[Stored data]
/-! What a record, an iterator load and a sweep do when they are performed (R297, R298, R357 to R361). -/

/-- R297, R298, R357: `itld`, `chld` and `viset` performed: the record's bytes stand in its register (if nothing has written it since), `viset` sets
the position to 0, no byte changes, and an iterator record that breaks R298 traps with 0x02; `itst` performed: the 64 bytes of its record stand in
the bench. R358 to R361: a sweep, a gather or a scatter whose elements are all on chip and found, performed: a load puts each active element into
its place of its register, unless a gather has W set, and a store puts each into memory, where elements are apart; no other register and no other
byte changes. That the elements of one performance are made in one step is log entry 82. -/
def Obligations.RecordsAndSweepsPerformed : Prop :=
  ∀ (s : State) (σ : Strand) (o : Op), s.Performable σ o →
    (s.Usable o o.run → let n := memNat s.mem o.run.phys o.run.len
      (∀ gi a od, o.instr = .itld gi a od → o.run.len = 64 →
        (iterOk (BitVec.ofNat 512 n) = true → (⟨.gi gi.toNat, o.id⟩ : Busy) ∈ σ.busy → ∃ t τ, Performed s t σ τ o ∧ t.mem = s.mem ∧
          τ.gr = { σ.gr with gi := setNth none σ.gr.gi gi.toNat (some (BitVec.ofNat 512 n)) } ∧ τ.s = σ.s ∧ τ.mr = σ.mr ∧ τ.vr = σ.vr) ∧
        (iterOk (BitVec.ofNat 512 n) = false → σ.inProgram → ∃ t, Faulted s t o 0x02)) ∧
      (∀ ch a od, o.instr = .chld ch a od → o.run.len = 32 → (⟨.ch ch.toNat, o.id⟩ : Busy) ∈ σ.busy → ∃ t τ, Performed s t σ τ o ∧
        t.mem = s.mem ∧ τ.gr = { σ.gr with ch := setNth none σ.gr.ch ch.toNat (some (BitVec.ofNat 256 n)) } ∧ τ.s = σ.s ∧ τ.mr = σ.mr ∧
        τ.vr = σ.vr) ∧
      (∀ im sp od, o.instr = .viset im sp od → o.run.len = 64 →
        (iterOk (BitVec.ofNat 512 n) = true → (⟨.vi im.toNat, o.id⟩ : Busy) ∈ σ.busy → ∃ t τ, Performed s t σ τ o ∧ t.mem = s.mem ∧
          τ.vr = { σ.vr with vi := setNth none σ.vr.vi im.toNat (some (BitVec.ofNat 512 n)), viPos := setNth 0 σ.vr.viPos im.toNat 0 } ∧
          τ.s = σ.s ∧ τ.gr = σ.gr ∧ τ.mr = σ.mr) ∧
        (iterOk (BitVec.ofNat 512 n) = false → σ.inProgram → ∃ t, Faulted s t o 0x02)) ∧
      (∀ gi a od, o.instr = .itst gi a od → o.run.len = 64 → ∃ t τ, Performed s t σ τ o ∧ σ.KeepsRegs τ ∧
        (∀ i, i < 64 → t.byte (o.run.phys + i) = BitVec.ofNat 8 ((nth 0 o.data 0).toNat / 256 ^ i)) ∧ s.KeptBut t [(o.run.phys, 64)])) ∧
    (∀ store, sweepForm o.instr = some store → o.progress = 0 → o.sweepTodo.length = o.sweepElems.length →
      let sh := vshapeOf (nth 0 o.vals 0)
      let d := o.val 4
      (∀ x ∈ o.sweepTodo, s.Usable o x.2.2 ∧ x.2.2.size = 0 ∧ 8 * x.2.2.len = sh.w) →
      (store = false → vshOk (nth 0 o.vals 0) = true → σ.vr.v.length = 32 → d + sh.gs ≤ 32 → ∃ t τ, Performed s t σ τ o ∧ t.mem = s.mem ∧
        τ.s = σ.s ∧ τ.gr = σ.gr ∧ τ.mr = σ.mr ∧ τ.vr.x = σ.vr.x ∧ τ.vr.p = σ.vr.p ∧ τ.vr.o = σ.vr.o ∧
        (sweepW o.instr = true → τ.vr.v = σ.vr.v) ∧ (∀ k, k < d ∨ d + sh.gs ≤ k → nth 0 τ.vr.v k = nth 0 σ.vr.v k) ∧
        (sweepW o.instr = false → ∀ x ∈ o.sweepTodo,
          bits (nth 0 τ.vr.v (d + x.2.1.g)).toNat (512 * x.2.1.r + sh.w * x.2.1.c) sh.w = memNat s.mem x.2.2.phys x.2.2.len)) ∧
      (store = true → o.sweepTodo.Pairwise (fun x y => x.2.2.Apart y.2.2) → ∃ t τ, Performed s t σ τ o ∧ σ.KeepsRegs τ ∧
        (∀ x ∈ o.sweepTodo, memNat t.mem x.2.2.phys x.2.2.len =
          bits (nth 0 o.data x.2.1.g).toNat (512 * x.2.1.r + sh.w * x.2.1.c) sh.w) ∧
        s.KeptBut t (o.sweepTodo.map fun x => (x.2.2.phys, x.2.2.len))))

/-! Descriptors, tokens and barriers (R91, R108 to R113, R125 to R131, R283 to R291). -/

/-- R91, R283, R284: `odseti` and `odset` write a descriptor of 14 bits, os above pm above scope, and `osq` reads the live word of a stream,
in which a word that stalls for its translation is outstanding (R81) and EXH reads 0 for C; a scope above 4, or a high bit of a, traps
with 0x02. R113, R108: `tkwait` completes on a done token and reports an error with the token's cause; `tktest` reads the token word; `tkclr`
sets a token that is not pending to idle. R112: a `tkpost` on a token that is not pending makes it pending with cause 0 until the
streams of its mask have reached the numbers issued by then; it goes to done at once when they have, and one with a mask of zero as the
cycle ends. R286: on a pending token it traps with 0x32, and token 0 traps with 0x02. -/
def Obligations.DescriptorAndTokenResults : Prop :=
  (∀ (s : State) (σ : Strand) (o os c : BitVec 3) (pm : BitVec 8) (a d : BitVec 5) (x : BitVec 2) (sp : BitVec 3),
    AtIssue s σ [.s a.toNat] →
    let v := (σ.getS a.toNat).toNat
    let put (n : Nat) : Strand := { σ with od := setNth odFresh σ.od o.toNat (BitVec.ofNat 14 n) }
    let y := (σ.cl (clOf x.toNat)).stream sp.toNat
    (c.toNat ≤ 4 → ∃ t, exec (.odseti o os pm c) s = .next t ∧ Issued s t (put (os.toNat * 2048 + pm.toNat * 8 + c.toNat)) none) ∧
    (v < 2 ^ 14 → v % 8 ≤ 4 → ∃ t, exec (.odset o a) s = .next t ∧ Issued s t (put v) none) ∧
    let stalled := if (σ.cl (clOf x.toNat)).owes = some sp.toNat then 1 else 0
    let word : Reg := BitVec.ofNat 64 (y.issued.toNat + y.completed.toNat * 65536 + ((y.issued - y.completed).toNat + stalled) * 2 ^ 32
      + (if y.exh then 2 ^ 38 else 0) + (if y.held then 2 ^ 39 else 0))
    (∃ t r, exec (.osq d x sp) s = .next t ∧ Issued s t (σ.setS d.toNat r) none ∧
      ∀ i, i < 64 → r.getLsbD i = (word.getLsbD i && !(x == 0 && i == 38))) ∧
    (σ.inProgram → 4 < c.toNat → ∃ t, exec (.odseti o os pm c) s = .next t ∧ Trapped s t σ { cause := 0x02 }) ∧
    (σ.inProgram → 2 ^ 14 ≤ v ∨ 4 < v % 8 → ∃ t, exec (.odset o a) s = .next t ∧ Trapped s t σ { cause := 0x02 })) ∧
  (∀ (s : State) (σ : Strand) (t : BitVec 4) (d : BitVec 5), AtIssue s σ [] → t ≠ 0 →
     let k := σ.token t.toNat
     (∃ u, exec (.tktest d t) s = .next u ∧ Issued s u (σ.setS d.toNat (BitVec.ofNat 64 (k.st.toNat + k.cause.toNat * 256))) none) ∧
     (k.st ≠ 1 → ∃ u, exec (.tkclr t) s = .next u ∧
       Issued s u (σ.setToken t.toNat { k with st := 0, cause := 0, cover := none }) none) ∧
     (k.st = 2 → ∃ u, exec (.tkwait t) s = .next u ∧ u.mem = s.mem ∧ u.ch.strand? s.ch.turn.pos = some (σ.advanced s.ch.turn none) ∧
       u.ch.ops = s.ch.ops ∧ ∀ p, p ≠ s.ch.turn.pos → u.ch.strand? p = s.ch.strand? p) ∧
     (k.st = 0 ∨ k.st = 1 → exec (.tkwait t) s = .next s) ∧
     (σ.inProgram → k.st = 3 → ∃ u, exec (.tkwait t) s = .next u ∧ Trapped s u σ { cause := k.cause, kind := 3 }) ∧
     (σ.inProgram → k.st = 1 → ∃ u, exec (.tkclr t) s = .next u ∧ Trapped s u σ { cause := 0x32 })) ∧
  (∀ (s : State) (σ : Strand) (t : BitVec 4) (x : BitVec 2) (m : BitVec 8), AtIssue s σ [] → t ≠ 0 → (σ.token t.toNat).st ≠ 1 →
     s.ch.exhausted σ.pos (clOf x.toNat) = false → m ≠ 0 →
     ∃ u τ, exec (.tkpost t x m) s = .next u ∧ u.mem = s.mem ∧ u.ch.strand? s.ch.turn.pos = some τ ∧ (τ.token t.toNat).cause = 0 ∧
       ((τ.token t.toNat).st = 1 ∨ (τ.token t.toNat).st = 2) ∧
       ((τ.token t.toNat).st = 2 ↔ ∀ k, k < 8 → m.getLsbD k = true →
         reached ((σ.cl (clOf x.toNat)).stream k).completed ((σ.cl (clOf x.toNat)).stream k).issued = true) ∧
       τ.s = σ.s ∧ τ.gr = σ.gr ∧ τ.mr = σ.mr ∧ τ.vr = σ.vr ∧ u.ch.ops = s.ch.ops) ∧
  (∀ (s : State) (σ : Strand) (t : BitVec 4) (x : BitVec 2) (m : BitVec 8), AtIssue s σ [] →
     (t ≠ 0 → (σ.token t.toNat).st ≠ 1 → s.ch.exhausted σ.pos (clOf x.toNat) = false → ∃ u τ, exec (.tkpost t x 0) s = .next u ∧
       u.mem = s.mem ∧ u.ch.strand? s.ch.turn.pos = some τ ∧ (τ.token t.toNat).st = 1 ∧ (τ.token t.toNat).cause = 0 ∧
       (u.ch.faultFrozen (coreOf σ.pos) = false → ((tickStrand u τ).token t.toNat).st = 2) ∧
       τ.s = σ.s ∧ τ.gr = σ.gr ∧ τ.mr = σ.mr ∧ τ.vr = σ.vr ∧ u.ch.ops = s.ch.ops) ∧
     (σ.inProgram → t ≠ 0 → (σ.token t.toNat).st = 1 → ∃ u, exec (.tkpost t x m) s = .next u ∧ Trapped s u σ { cause := 0x32 }) ∧
     (σ.inProgram → ∀ d, ∀ i ∈ [Instr.tkpost 0 x m, .tkwait 0, .tktest d 0, .tkclr 0],
       ∃ u, exec i s = .next u ∧ Trapped s u σ { cause := 0x02 }))

/-- R125: the bytes of a barrier and its fields are one: reading what is written gives the fields back, and nothing else of memory
changes. R125, R126: a completed arrival. With one arrival outstanding and no byte missing the phase completes: PHASE advances modulo
256, PENDARR returns to EXPECTED and PENDBYTES to zero; bytes credited beyond the expected ones then set OVERRUN; with more outstanding only
PENDARR falls; one arrival too many sets OVERRUN. A credit lowers PENDBYTES, past zero where arrivals are outstanding, and completes the
phase where they are not; PENDBYTES stops at the ends of its range and sets OVERRUN. -/
def Obligations.BarrierArrival : Prop :=
  (∀ (mem : List Host.Cell) (a : Nat) (b : Bar), b.expected < 65536 → b.pendArr < 65536 → -2147483648 ≤ b.pendBytes → b.pendBytes ≤ 2147483647 →
     b.phase < 256 → b.upper < 2 ^ 53 →
     Bar.read (memWrite mem a b.bytes) a = b ∧ ∀ x, x < a ∨ a + 16 ≤ x → memRead (memWrite mem a b.bytes) x = memRead mem x) ∧
  (∀ b : Bar,
     let turned (late : Bool) : Bar :=
       { b with pendArr := b.expected, pendBytes := 0, phase := (b.phase + 1) % 256, overrun := b.overrun || late }
     (b.pendArr = 1 → b.pendBytes ≤ 0 → b.arrival = (turned (decide (b.pendBytes < 0)), true)) ∧
     (1 < b.pendArr → b.arrival = ({ b with pendArr := b.pendArr - 1 }, false)) ∧
     (b.pendArr = 1 → 0 < b.pendBytes → b.arrival = ({ b with pendArr := 0 }, false)) ∧
     (b.pendArr = 0 → b.arrival.1.overrun = true) ∧
     (b.pendBytes ≤ 2147483647 → ∀ m : Nat, let left : Int := b.pendBytes - m
       (-2147483648 ≤ left → 0 < left ∨ b.pendArr ≠ 0 → b.credit m = ({ b with pendBytes := left }, false)) ∧
       (-2147483648 ≤ left → left ≤ 0 → b.pendArr = 0 → b.credit m = (turned (decide (left < 0)), true)) ∧
       (left < -2147483648 → b.pendArr ≠ 0 → b.credit m = ({ b with pendBytes := -2147483648, overrun := true }, false)) ∧
       (left < -2147483648 → b.pendArr = 0 → b.credit m = (turned true, true))) ∧
     (∀ n : Nat, 2147483647 < b.pendBytes + n → b.setPend (b.pendBytes + n) = { b with pendBytes := 2147483647, overrun := true }))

◆ PROBLEM STATEMENT:
Above are the records. Print exactly, and only, the lines from the line with "sets a token" to the line with "(k.st ≠ 1 → ∃ u, exec", both inclusive.

◆ RESPONSE:
sets a token that is not pending to idle. R112: a `tkpost` on a token that is not pending makes it pending with cause 0 until the
streams of its mask have reached the numbers issued by then; it goes to done at once when they have, and one with a mask of zero as the
cycle ends. R286: on a pending token it traps with 0x32, and token 0 traps with 0x02. -/
def Obligations.DescriptorAndTokenResults : Prop :=
  (∀ (s : State) (σ : Strand) (o os c : BitVec 3) (pm : BitVec 8) (a d : BitVec 5) (x : BitVec 2) (sp : BitVec 3),
    AtIssue s σ [.s a.toNat] →
    let v := (σ.getS a.toNat).toNat
    let put (n : Nat) : Strand := { σ with od := setNth odFresh σ.od o.toNat (BitVec.ofNat 14 n) }
    let y := (σ.cl (clOf x.toNat)).stream sp.toNat
    (c.toNat ≤ 4 → ∃ t, exec (.odseti o os pm c) s = .next t ∧ Issued s t (put (os.toNat * 2048 + pm.toNat * 8 + c.toNat)) none) ∧
    (v < 2 ^ 14 → v % 8 ≤ 4 → ∃ t, exec (.odset o a) s = .next t ∧ Issued s t (put v) none) ∧
    let stalled := if (σ.cl (clOf x.toNat)).owes = some sp.toNat then 1 else 0
    let word : Reg := BitVec.ofNat 64 (y.issued.toNat + y.completed.toNat * 65536 + ((y.issued - y.completed).toNat + stalled) * 2 ^ 32
      + (if y.exh then 2 ^ 38 else 0) + (if y.held then 2 ^ 39 else 0))
    (∃ t r, exec (.osq d x sp) s = .next t ∧ Issued s t (σ.setS d.toNat r) none ∧
      ∀ i, i < 64 → r.getLsbD i = (word.getLsbD i && !(x == 0 && i == 38))) ∧
    (σ.inProgram → 4 < c.toNat → ∃ t, exec (.odseti o os pm c) s = .next t ∧ Trapped s t σ { cause := 0x02 }) ∧
    (σ.inProgram → 2 ^ 14 ≤ v ∨ 4 < v % 8 → ∃ t, exec (.odset o a) s = .next t ∧ Trapped s t σ { cause := 0x02 })) ∧
  (∀ (s : State) (σ : Strand) (t : BitVec 4) (d : BitVec 5), AtIssue s σ [] → t ≠ 0 →
     let k := σ.token t.toNat
     (∃ u, exec (.tktest d t) s = .next u ∧ Issued s u (σ.setS d.toNat (BitVec.ofNat 64 (k.st.toNat + k.cause.toNat * 256))) none) ∧
     (k.st ≠ 1 → ∃ u, exec (.tkclr t) s = .next u ∧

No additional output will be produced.